CD (Contrastive Divergence)

Algorithm used to approximate the gradient of the log-likelihood for training probabilistic models.
 

Contrastive Divergence is a method designed to efficiently train energy-based models like RBMs (Restricted Boltzmann Machines) by approximating the gradient of the log-likelihood of the data. Traditional maximum likelihood estimation for these models is computationally expensive due to the intractability of the partition function. CD circumvents this by performing a limited number of Gibbs sampling steps to approximate the true gradient. In the context of RBMs, CD typically starts with a data sample, performs a forward pass to obtain hidden activations, then reconstructs the visible layer from these hidden activations, and finally updates the model parameters based on the difference between the original and reconstructed data. This method, although not yielding exact maximum likelihood estimates, has been shown to be effective and computationally feasible, making it a popular choice for training deep learning models that include RBM layers.

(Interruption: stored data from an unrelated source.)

-- ==== Sys2Proof/Tests/Slice0.lean ====
section
/-! SUPPORT. Tests: the commands that WellFormed refuses, worked examples of the spec, single steps, and for each statement with
hypotheses a state and operands that meet them. -/

namespace Sys2Proof.Tests

set_option Elab.async false

open Sys2Proof.Machine

/-! ### WellFormed refuses each ill-formed command -/

theorem test_wf_len_zero : (Instr.hostRead false 0 0 0).wellFormed = false := by decide
theorem test_wf_len_17 : (Instr.hostRead true 0 17 0).wellFormed = false := by decide
theorem test_wf_write_empty : (Instr.hostWrite false 0 [] 0).wellFormed = false := by decide
theorem test_wf_cut : (Instr.frameCutOff (.afterHcrc (.read false 0 17) 0)).wellFormed = false := by decide
theorem test_wf_img_op : (Instr.imgBadOp .sup 6).wellFormed = false := by decide
theorem test_wf_rail_op : (Instr.railBadOp .sup 0 8).wellFormed = false := by decide
theorem test_wf_fw_op : (Instr.fwBadOp .sup 5).wellFormed = false := by decide
theorem test_wf_ocs_op : (Instr.ocsBadOp .sup 3).wellFormed = false := by decide
theorem test_wf_bog_op : (Instr.bogBadOp .sup 5).wellFormed = false := by decide
theorem test_wf_func : (Instr.badFunc (.write .spi) 0x08 0).wellFormed = false := by decide
theorem test_wf_func_global : (Instr.badFunc (.frame 0) 0xFF 0).wellFormed = false := by decide
theorem test_wf_profile : (Instr.motionReq .a 0 0 0 2 0 0 0 0 []).wellFormed = false := by decide
theorem test_wf_poll : (Instr.periphPoll 0 (.data (List.replicate 34 0))).wellFormed = false := by decide
theorem test_wf_good : (Instr.hostRead false 0 16 0).wellFormed = true := by decide

/-! ### The states that the tests speak of -/

/-- A device at READY in COMMISSION, with every clock running, strap structure 0 in force and the supervisor running. -/
def upDevice : Device :=
  { Device.reset with
    sys := { Sys.reset with step := .ready }
    clk := { Clk.reset with pllLock := true, refOk := true, roscOnly := false, qclk := bankFill 4 true, lclkOn := true,
                            eclkOn := true, sclkOn := true }
    str := strapStructure 0
    sg := { Guard.reset with lc := .commission, keysLoaded := true }
    fw := { Firmware.reset with supReset := false }
    hs := { Hearth.reset with heartbeat := some 0, supOk := true }
    hkt := { Housekeeping.reset with storeWin := true }
    ocs := { Store.reset with recovering := false }
    er := { Recorder.reset with started := true } }

/-- That device with TIME running. -/
def up : State := ⟨{ TimeBase.reset with running := true, lclk := true }, NonVol.reset, upDevice, []⟩

/-- That state some T-ticks later. -/
def later (n : Nat) : State := { up with tm := { up.tm with time := BitVec.ofNat 64 n, us := BitVec.ofNat 64 (n / 800) } }

/-- The state in start-up at a step. -/
def starting (x : StartStep) : State := up.onDev fun d => { d with sys := { d.sys with step := x } }


/-- A source's write reaches its register, as a test. -/
def reachesB (src : Src) (win : Window) (s : State) : Bool :=
  takesWrite src s.dev && !shutFor src win s && win.runs s.dev

theorem reaches_of_test {src : Src} {win : Window} {s : State} (h : reachesB src win s = true) : Reaches src win s := by
  simp only [reachesB, Bool.and_eq_true, Bool.not_eq_true'] at h
  exact ⟨h.1.1, h.1.2, h.2⟩

/-- The supervisor's writes reach every window of that device. -/
theorem sup_reaches (win : Window) : Reaches .sup win up := by
  cases win with
  | quad q => exact reaches_of_test (by revert q; decide +kernel)
  | _ => exact reaches_of_test (by decide +kernel)

/-- A port with a CUSTODIAN session, and the debug port authorised. -/
def logged : State := up.onDev fun d => { d with
  sg := { d.sg with
    auth := .full
    ports := bankMap d.sg.ports fun _ x => { x with state := .opened, level := 3 } } }

/-- The writes of its ports reach every window too. -/
theorem port_reaches (p : Port) (win : Window) : Reaches (.port p) win logged := by
  cases win with
  | quad q => exact reaches_of_test (by revert q; revert p; intro p; cases p <;> decide +kernel)
  | _ => exact reaches_of_test (by revert p; intro p; cases p <;> decide +kernel)

/-! ### Witnesses: resets and start-up -/

theorem witness_ResetsComplete : State.reset.dev.sys.step ≠ .held ∧
    (takesWrite .sup up.dev = true ∧ mayEarly up.dev .sup .engineer = true ∧ takesWrite (.port .spi) logged.dev = true ∧
      mayEarly logged.dev (.port .spi) .engineer = true) ∧
    (up.dev.sys.step ≠ .held ∧ up.dev.clk.pllLock = true) ∧
    ((up.onDev fun d => { d with sg := { d.sg with auth := .read } }).dev.sg.auth ≠ .none) ∧ RamBlock.hs ≠ .other := by decide

theorem witness_ResetsOverlap : (starting .held).dev.sys.step = .held ∧
    ((starting .held).onDev fun d => { d with sg := { d.sg with auth := .full } }).dev.sg.auth ≠ .none ∧
    (starting .held).dev.clk.pllLock = true ∧ RamBlock.le ≠ .other ∧
    ((starting .bringUp).dev.sys.step ≠ .held ∧ (starting .bringUp).dev.pins.supplyOk = true ∧
      (starting .bringUp).dev.pins.rstN = true ∧ takesWrite .sup (starting .bringUp).dev = true ∧ mayEarly (starting .bringUp).dev .sup .engineer = true) := by decide

theorem witness_EngineRamErrors : up.dev.sys.step ≠ .held ∧ RamBlock.tbi ≠ .le := by decide


/-- PFAIL_N low in a brownout. -/
def failing : State := up.onDev fun d => { d with
  pins := { d.pins with pfailN := false }, sys := { d.sys with brownout := true } }

theorem witness_PowerFails : (up.dev.pins.pfailN = true ∧ up.dev.sys.brownout = false ∧ up.dev.er.writing = none ∧
    up.dev.er.chains = [] ∧ (up.dev.er.queue.filter (·.spare)).length < 4) ∧
    (failing.dev.pins.pfailN = false ∧ failing.dev.sys.brownout = true) ∧
    (let s := failing.onDev fun d => { d with sys := { d.sys with brownout := false } }
     s.dev.pins.pfailN = false ∧ s.dev.sys.brownout = false) ∧
    (let s := failing.onDev fun d => { d with pins := { d.pins with pfailN := true } }
     s.dev.pins.pfailN = true ∧ s.dev.sys.brownout = true) ∧
    ((up.onDev fun d => { d with ocs := { d.ocs with pfail := true } }).dev.pins.pfailN = true ∧
      (up.onDev fun d => { d with ocs := { d.ocs with pfail := true } }).dev.ocs.pfail = true ∧
      (up.onDev fun d => { d with ocs := { d.ocs with pfail := true } }).dev.sys.step = .ready) := by decide

theorem witness_StartupSteps : State.reset.dev.sys.step = .filter ∧
    ((starting .wipe).dev.sys.step = .wipe ∧ (starting .wipe).dev.clk.pllLock = true) ∧
    (let s := { State.reset with dev := { State.reset.dev with sys := { Sys.reset with step := .wipe } } }
     s.dev.sys.step = .wipe ∧ s.dev.clk.pllLock = false ∧ s.dev.clk.pllTrying = true ∧ s.dev.sys.lockLate = false) ∧
    (let s := { State.reset with dev := { State.reset.dev with sys := { Sys.reset with step := .waitPll } } }
     s.dev.clk.pllLock = false ∧ s.dev.clk.pllTrying = true ∧ s.dev.sys.step = .waitPll ∧ s.dev.sys.lockLate = false) ∧
    ((starting .recovery).dev.sys.step = .recovery ∧ (starting .recovery).dev.hkt.storeWin = true) ∧
    (let s := (starting .recovery).onDev fun d => { d with hkt := { d.hkt with storeWin := false } }
     s.dev.sys.step = .recovery ∧ s.dev.hkt.storeWin = false) ∧
    ((starting .apply).dev.sys.step = .apply ∧ (starting .apply).dev.img.running = none) ∧
    (starting .bringUp).dev.sys.step = .bringUp := by decide

/-- Quadrant 3 asked to reset, 10 ms ago. -/
def askedQuadrant : State := (later 8000000).onDev fun d => { d with
  clk := { d.clk with quadReset := bankSet d.clk.quadReset 3 (some 0) } }

theorem witness_QuadrantResets : mayEarly up.dev .sup .engineer = true ∧ mayEarly logged.dev (.port .debug) .engineer = true ∧
    ((bankGet askedQuadrant.dev.clk.quadReset 3).isSome = true ∧ quadRails askedQuadrant.dev 3 = [] ∧ quadOfLane 63 = 3) ∧
    (bankGet askedQuadrant.dev.clk.quadReset 3 = some 0 ∧ 0 + msTicks 10 ≤ askedQuadrant.tm.time.toNat) ∧
    (let s := up.onDev fun d => d.onLane 63 fun l => { l with mode := 2 }
     quadOfLane 63 = 3 ∧ (s.dev.lane 63).mode ≠ 0 ∧ (s.dev.lane 63).disable = false) := by decide +kernel

theorem witness_SupervisorResets : mayEarly up.dev .sup .engineer = true ∧
    (up.dev.fw.supReset = false ∧ fwTrial up.nv = none) ∧
    fwTrial { up.nv with code := bankSet up.nv.code 1 ⟨.trial, 1, 1, [], false⟩ } = some 1 ∧
    (let s := up.onDev fun d => { d with fw := { d.fw with supReset := true, nosup := false } }
     s.dev.fw.supReset = true ∧ s.dev.fw.nosup = false ∧ s.dev.sys.step = .ready) := by decide +kernel

/-! ### A small image, and witnesses of the loader -/

/-- A DEVICE section alone: FEED_LIMIT 1,000,000 mW, one controller, group 0 at 8,000 T-ticks enabled (Tables 3-2, 3-4). -/
def deviceFrame : List Byte :=
  let body := leBytes 4 1000000 ++ leBytes 4 0 ++ [1, 0, 0, 0xFF, 0xFF, 0, 0, 0] ++ leBytes 2 8000 ++ [1, 0] ++
    (List.replicate 7 (leBytes 2 800 ++ [0, 0])).flatten ++ (List.replicate 8 (leBytes 4 1 ++ leBytes 4 0)).flatten
  let bytes := [0x01, 0, 1, 0] ++ leBytes 2 112 ++ leBytes 2 0 ++ body
  bytes ++ leBytes 4 (crc32c bytes)

/-- The shortest image there is: 188 bytes (Table 3-1). -/
def smallImage : List Byte :=
  let head := [0x45, 0x48, 0x42, 0x4C] ++ leBytes 2 2 ++ leBytes 2 64 ++ leBytes 4 188 ++ leBytes 4 7 ++ leBytes 2 0x5120 ++
    leBytes 2 1 ++ leBytes 2 1 ++ leBytes 2 0 ++ List.replicate 36 0
  head ++ leBytes 4 (crc32c head) ++ deviceFrame

/-- Bytes at an address, as the memory lists them. -/
def cellsAt (a : Nat) (bs : List Byte) : List Host.Cell :=
  (((List.range bs.length).map (a + ·)).zip bs).filter fun c => decide (c.2 ≠ 0xFF)

/-- The store with each logical sector in the physical one of its number. -/
def mapped (d : Device) : Device := { d with ocs := { d.ocs with map := bankOf fun l => some l } }

/-- The small image in slot 0, in a phase, as the trial slot or not. -/
def loaded (p : SlotPhase) (trial : Bool) : State :=
  { up with
    nv := { up.nv with flash := cellsAt 4096 smallImage }
    dev := { mapped up.dev with img := { up.dev.img with
      view := bankSet up.dev.img.view 0 ⟨p, 1, 7⟩, trialOpen := trial } } }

Historical Overview: The concept of Contrastive Divergence was introduced by Geoffrey Hinton in 2002 as a way to make the training of RBMs practical. It gained significant traction in the mid-2000s with the resurgence of interest in deep learning, particularly due to its use in pretraining layers of deep neural networks before the advent of fully supervised deep learning techniques.

Key Contributors Geoffrey Hinton, a pioneer in the field of neural networks and deep learning, is the primary contributor to the development and popularization of Contrastive Divergence. His work on RBMs and CD has had a lasting impact on the field, influencing subsequent research and applications in deep learning and unsupervised learning.